Despite the perceived delinquency of the RAF, an analysis of 13 years of RAF claims completion performance shows that it completes an average of 94% of the number of claims annually lodged and spends an average of 106% of income on settlement of claims (RAF Annual Reports 2006 – 2020). The high claims volumes resulting from abnormally high RTC incidence and underfunding over decades has caused a current accumulated backlog of 359 190 claims. This represents a contingent RAF liability of some R 50 billion (calculated using the 2020 average personal claim payment of R 279 950).

The government has a constitutional duty to ensure road safety (see Klopper Hennie ‘The right to road safety’ 2018 (June) DR 20). The government’s failure to effectively comply with this duty (as expressed by SA’s unacceptably high road fatality rate) is the main, real, and actual basic root cause of the RAF problem.

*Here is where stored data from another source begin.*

-- ==== Sys2Proof/Machine/Operands.lean ====
section
/-! DEFINITION. Operands.lean: operand and result assembly (30_encoding.md R65, R66), and the operand the host puts into a
request (R70). -/

namespace Sys2Proof.Machine

open Sys2Proof

/-- `u = OPND[7:0]`, unsigned; the bits above are ignored (R65). -/
def operandU8 (opnd : Word) : Nat := (opnd.extractLsb' 0 8).toNat

/-- `v = OPND[15:0]`, unsigned; the bits above are ignored (R65). -/
def operandU16 (opnd : Word) : Nat := (opnd.extractLsb' 0 16).toNat

/-- `zext_32(n)` for an 8-bit result (R66). -/
def resultU8 (n : Nat) : Word := (BitVec.ofNat 8 n).zeroExtend 32

/-- `zext_32(n)` for a 16-bit result (R66). -/
def resultU16 (n : Nat) : Word := (BitVec.ofNat 16 n).zeroExtend 32

/-- The OPND of a request: the host's word, or for `@R` the RESULT it reads just before it issues the request (R70, R164;
log entry 11). -/
def operandWord (s : State) : HostOperand → Word
  | .word w => w
  | .lastResult => s.result

/-- What the host has read in order to fill in the operand: `@R` is a read of RESULT (R70, R164). -/
def operandReads (s : State) : HostOperand → List HostRead
  | .word _ => []
  | .lastResult => [.result s.result]

end Sys2Proof.Machine
end

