-- ==== Sys2Proof/Laws/PerInstr.lean ====
section
/-! SUPPORT. Laws/PerInstr.lean: the family Encoding: what is true of every instruction's encoding, one lemma per
constructor. -/

namespace Sys2Proof.Laws.Encoding

open Sys2Proof

/-- The instruction encodes to a legal command byte and to its whole operand word (30_encoding.md R64, R65). -/
def Statement (i : Instr) : Prop := (encode i).wf = true ∧ (encode i).opnd = i.operand

/-- Every mnemonic's command byte is legal. -/
theorem mnemonic_legal (f : Format) (d : Direction) : cmdLegal (Mnemonic.cmd ⟨f, d⟩) = true := by
  cases f <;> cases d <;> decide

theorem srgb8ToF32 (opnd : Word) : Statement (.srgb8ToF32 opnd) := ⟨mnemonic_legal _ _, rfl⟩
theorem f32ToSrgb8 (opnd : Word) : Statement (.f32ToSrgb8 opnd) := ⟨mnemonic_legal _ _, rfl⟩
theorem unorm8ToF32 (opnd : Word) : Statement (.unorm8ToF32 opnd) := ⟨mnemonic_legal _ _, rfl⟩
theorem f32ToUnorm8 (opnd : Word) : Statement (.f32ToUnorm8 opnd) := ⟨mnemonic_legal _ _, rfl⟩
theorem unorm16ToF32 (opnd : Word) : Statement (.unorm16ToF32 opnd) := ⟨mnemonic_legal _ _, rfl⟩
theorem f32ToUnorm16 (opnd : Word) : Statement (.f32ToUnorm16 opnd) := ⟨mnemonic_legal _ _, rfl⟩

end Sys2Proof.Laws.Encoding
end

All of the above considerations, make the RAF an inheritas damnosa. Ultimately, it is the unfortunate third party as sole beneficiary of RAF social security, who is the only and hapless victim of such a damned inheritance.

Professor Hennie Klopper BA LLD (UFS) is an Emeritus Professor at the University of Pretoria and legal practitioner at HB Klopper in Pretoria.